Exercise details - The answer must consist of every line below that contains the word "rising".

◇ ◇ ◇

-- ==== Sys2Proof/Machine/Ops.lean ====
section
/-! DEFINITION. The shared operations over the state: ring storage (00_scope.md R12, 10_state.md R54), push and pop
(40_ring_buffer.md R141, R144), arming and the dispatch (41_dispatch_timer.md R181, R184), the transfer sequencer
(42_bus_transfer.md R222, R225), the bus error (60_exceptions.md R325), the reset (70_reset_and_hazards.md R360) and
the taking of an input. -/

namespace Sys2Proof.Machine

/-! ## Ring storage -/

/-- The canonical form of `MEM`: slot numbers strictly rising. -/
abbrev Memory.wf (m : Memory) : Prop := (m.map Prod.fst).Pairwise (· < ·)

/-- `MemRead(i)`: the code in slot `i`, none where the slot is unwritten (R12, R54). -/
def Memory.read : Memory → Nat → Option Code
  | [], _ => none
  | (k, c) :: m, i => if k = i then some c else Memory.read m i

/-- `MemWrite(i, v)`: stores the code `v` in slot `i` (R12), keeping the slot numbers strictly rising. -/
def Memory.write : Memory → Nat → Code → Memory
  | [], i, v => [(i, v)]
  | (k, c) :: m, i, v =>
    if i < k then (i, v) :: (k, c) :: m
    else if i = k then (i, v) :: m
    else (k, c) :: Memory.write m i v

/-! ## Responses and inputs -/

/-- The operation answers `r` (R13). -/
def respond (r : Response) (s : State) : State := { s with resp := r }

/-- The pending input is taken from the front of the list. -/
def takeInput (rest : List InputOp) (s : State) : State := { s with input := rest }

/-- A bus error: an error response and no other change (R325). -/
def busError (s : State) : State := respond .busError s

/-! ## Push (R141) -/

/-- `SAMPLES <- SAMPLES +32 1`. -/
def countSample (s : State) : State := { s with samples := s.samples + 1#32 }

/-- A dropped push: `OVERRUNS <- OVERRUNS +32 1` and its `CAUSE`; no index and no slot changes (R142). -/
def dropCode (why : Cause) (s : State) : State := { s with overruns := s.overruns + 1#32, cause := why }

/-- `ABORT <- 1`. -/
def latchAbort (s : State) : State := { s with abort := true }

/-- `MemWrite(WIDX, c)`, then `WIDX <- (WIDX + 1) & M` (R83). -/
def storeCode (c : Code) (s : State) : State :=
  { s with mem := s.mem.write s.wr.toNat c, widx := s.params.nextIdx s.wr }

/-- The three cases of `push_code`: the abort latch, then the full test, else the store (R141, R331). -/
def offerCode (c : Code) (s : State) : State :=
  if s.abort then dropCode .overrunAborted s
  else if s.isFull then latchAbort (dropCode .overrunFull s)
  else storeCode c s

/-- `BLKPOS <- BLKPOS + 1`, and at `BLOCK_SIZE` the block ends: `BLKPOS <- 0`, `ABORT <- 0`. -/
def advanceBlock (s : State) : State :=
  if (s.blkpos + 1#16).toNat = s.params.blockSize then { s with blkpos := 0#16, abort := false }
  else { s with blkpos := s.blkpos + 1#16 }

/-- `push_code(c)` (R141). -/
def pushCode (c : Code) (s : State) : State := advanceBlock (offerCode c (countSample s))

/-! ## Pop (R144) -/

/-- `RIDX <- (RIDX + 1) & M`. -/
def advanceRead (s : State) : State := { s with ridx := s.params.nextIdx s.rd }

/-- `pop()`: the slot first, then the advance (R144). None where the slot is unwritten (R54). -/
def pop (s : State) : Option (Code × State) := (s.mem.read s.rd.toNat).map fun c => (c, advanceRead s)

/-! ## Timer and dispatch (R181 to R190) -/

/-- `arm()`: Idle to Armed, with the first firing `PERIOD` ticks later; no effect when Armed (R181). -/
def armTimer (s : State) : State :=
  if s.armed then s else { s with armed := true, alarm := s.time + s.params.periodWord }

/-- `TIME <- TIME +32 1` (R182). -/
def advanceTime (s : State) : State := { s with time := s.time + 1#32 }

/-- The firing condition, tested after `TIME` has advanced (R183). -/
def State.firesNow (s : State) : Bool := s.armed && s.time == s.alarm

/-- `TPEND <- 1` (R182). -/
def setPending (s : State) : State := { s with tpend := true }

/-- Dispatch step 1: `TPEND <- 0`, before anything else (R185). -/
def clearPending (s : State) : State := { s with tpend := false }

/-- An underrun: `UNDERRUNS <- UNDERRUNS +32 1` and its `CAUSE` (R187, R189). -/
def recordUnderrun (why : Cause) (s : State) : State := { s with underruns := s.underruns + 1#32, cause := why }

/-- Loads the frame of a popped code and issues the transfer: `FRAME`, `FPOS <- 0`, `BUSY <- 1`, `UPDATES` +1 (R188). -/
def issueFrame (c : Code) (s : State) : State :=
  { s with frame := frameOf s.params c, fpos := 0#2, busy := true, updates := s.updates + 1#32 }

/-- Dispatch step 5, the return: the additive re-arm `ALARM <- ALARM +32 PERIOD`; nothing is restored (R190, R334). -/
def rearm (s : State) : State := { s with alarm := s.alarm + s.params.periodWord }

/-- Dispatch steps 2 to 4: collision, then data, then empty (R184, R186, R330). -/
def serve (s : State) : Host.Outcome State Fault Refusal :=
  if s.busy then .next (recordUnderrun .underrunBusy s)
  else if s.isEmpty then .next (recordUnderrun .underrunEmpty s)
  else
    match pop s with
    | some (c, s') => .next (issueFrame c s')
    | none => .fault .unwrittenSlot

/-- Goes on with a next state, and passes a fault or a refusal through. -/
def onNext (f : State → State) : Host.Outcome State Fault Refusal → Host.Outcome State Fault Refusal
  | .next s => .next (f s)
  | .fault r => .fault r
  | .refused r => .refused r

/-- The dispatch sequence, run inside the TICK that fires (R184, R327, R333). -/
def dispatch (s : State) : Host.Outcome State Fault Refusal := onNext rearm (serve (clearPending s))

/-- TICK (R182): the time advances, and a firing takes the timer interrupt at once. -/
def tickTimer (s : State) : Host.Outcome State Fault Refusal :=
  if (advanceTime s).firesNow then dispatch (setPending (advanceTime s)) else .next (advanceTime s)

/-! ## Bus transfer sequencer (R222, R225) -/

/-- `emit(b)`: one byte is appended to `OUT` (R12). -/
def emit (b : Byte) (s : State) : State := { s with out := s.out ++ [b] }

/-- The frame is over, sent or abandoned: `BUSY <- 0`, `FPOS <- 0` (R45). -/
def endTransfer (s : State) : State := { s with busy := false, fpos := 0#2 }

/-- `FPOS <- FPOS + 1`. -/
def advanceByte (s : State) : State := { s with fpos := s.fpos + 1#2 }

/-- TREQ (R222): hands over one byte while a frame is in transfer, else nothing (R223). -/
def sendByte (s : State) : Host.Outcome State Fault Refusal :=
  if s.busy then
    match s.frame.at? s.fpos with
    | some b =>
      if (advanceByte s).fpos = 3#2 then .next (endTransfer (emit b s))
      else .next (advanceByte (emit b s))
    | none => .fault .frameIndex
  else .next s

/-- `XFERERR <- XFERERR +32 1`, `CAUSE <- 5` (R225). -/
def countXferError (s : State) : State := { s with xferErr := s.xferErr + 1#32, cause := .xferFail }

/-- NACK (R225): the failure is counted, and the rest of a frame in transfer is abandoned. -/
def failTransfer (s : State) : State :=
  if s.busy then endTransfer (countXferError s) else countXferError s

/-! ## Control and reset -/

/-- `RIE <- v` (R287). -/
def setRie (v : Bool) (s : State) : State := { s with rie := v }

/-- `BSYNC`: `BLKPOS <- 0`, `ABORT <- 0` (R289). -/
def syncBlock (s : State) : State := { s with blkpos := 0#16, abort := false }

/-- WR.CTRL (R287): arm, then `RIE`, then `BSYNC`. -/
def writeCtrl (wdata : Word) (s : State) : State :=
  let s1 := if ctrlArm wdata then armTimer s else s
  let s2 := setRie (ctrlRie wdata) s1
  if ctrlBsync wdata then syncBlock s2 else s2

/-- RESET (R360): every element at its reset value and every slot unwritten; `OUT` keeps the bytes already delivered.
The parameters are not state of the block and the pending inputs are not in the block (log entry 19). -/
def resetBlock (s : State) : State :=
  { s with
    mem := []
    widx := 0#16
    ridx := 0#16
    blkpos := 0#16
    abort := false
    armed := false
    time := 0#32
    alarm := 0#32
    tpend := false
    busy := false
    frame := { b0 := 0x00#8, b1 := 0x00#8, b2 := 0x00#8 }
    fpos := 0#2
    rie := false
    cause := .none
    samples := 0#32
    updates := 0#32
    underruns := 0#32
    overruns := 0#32
    xferErr := 0#32 }

/-! ## The input of a step -/

/-- What a step finds to do: nothing it may do, by name, or an input with its decoding and the state without it. -/
inductive Fetched where
  | refused (r : Refusal)
  | input (d : Decoded) (s : State)
  deriving DecidableEq, Repr

/-- The next input: an illegal parameter set is no instance (R7), and the block does nothing without an input
(log entries 2 and 3). -/
def fetch (s : State) : Fetched :=
  if s.params.legal then
    match s.input with
    | [] => .refused .noInput
    | o :: rest => .input (decode o) (takeInput rest s)
  else .refused .illegalParameters

/-- The state with the word of spec/opcode_table.json as its next input; a container that holds no Operation Word
leaves no input (log entry 6). -/
def placeWord (s : State) (nbits w : Nat) : State :=
  match InputOp.ofTableWord nbits w with
  | some o => { s with input := o :: s.input }
  | none => { s with input := [] }

end Sys2Proof.Machine
end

◇ ◇ ◇

Exercise output -
/-- The canonical form of `MEM`: slot numbers strictly rising. -/
/-- `MemWrite(i, v)`: stores the code `v` in slot `i` (R12), keeping the slot numbers strictly rising. -/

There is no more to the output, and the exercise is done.